Stored data entries:
-- ==== Sys2Proof/Machine/Dispatch.lean ====
section
/-!
DEFINITION. Execution: one arm per command, each a direct call of its meaning.
-/

namespace Sys2Proof.Machine

open Sys2Proof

Exercise description = If a line in the entries holds the word "Machine", count it. Report the total only.

Response to this task = 2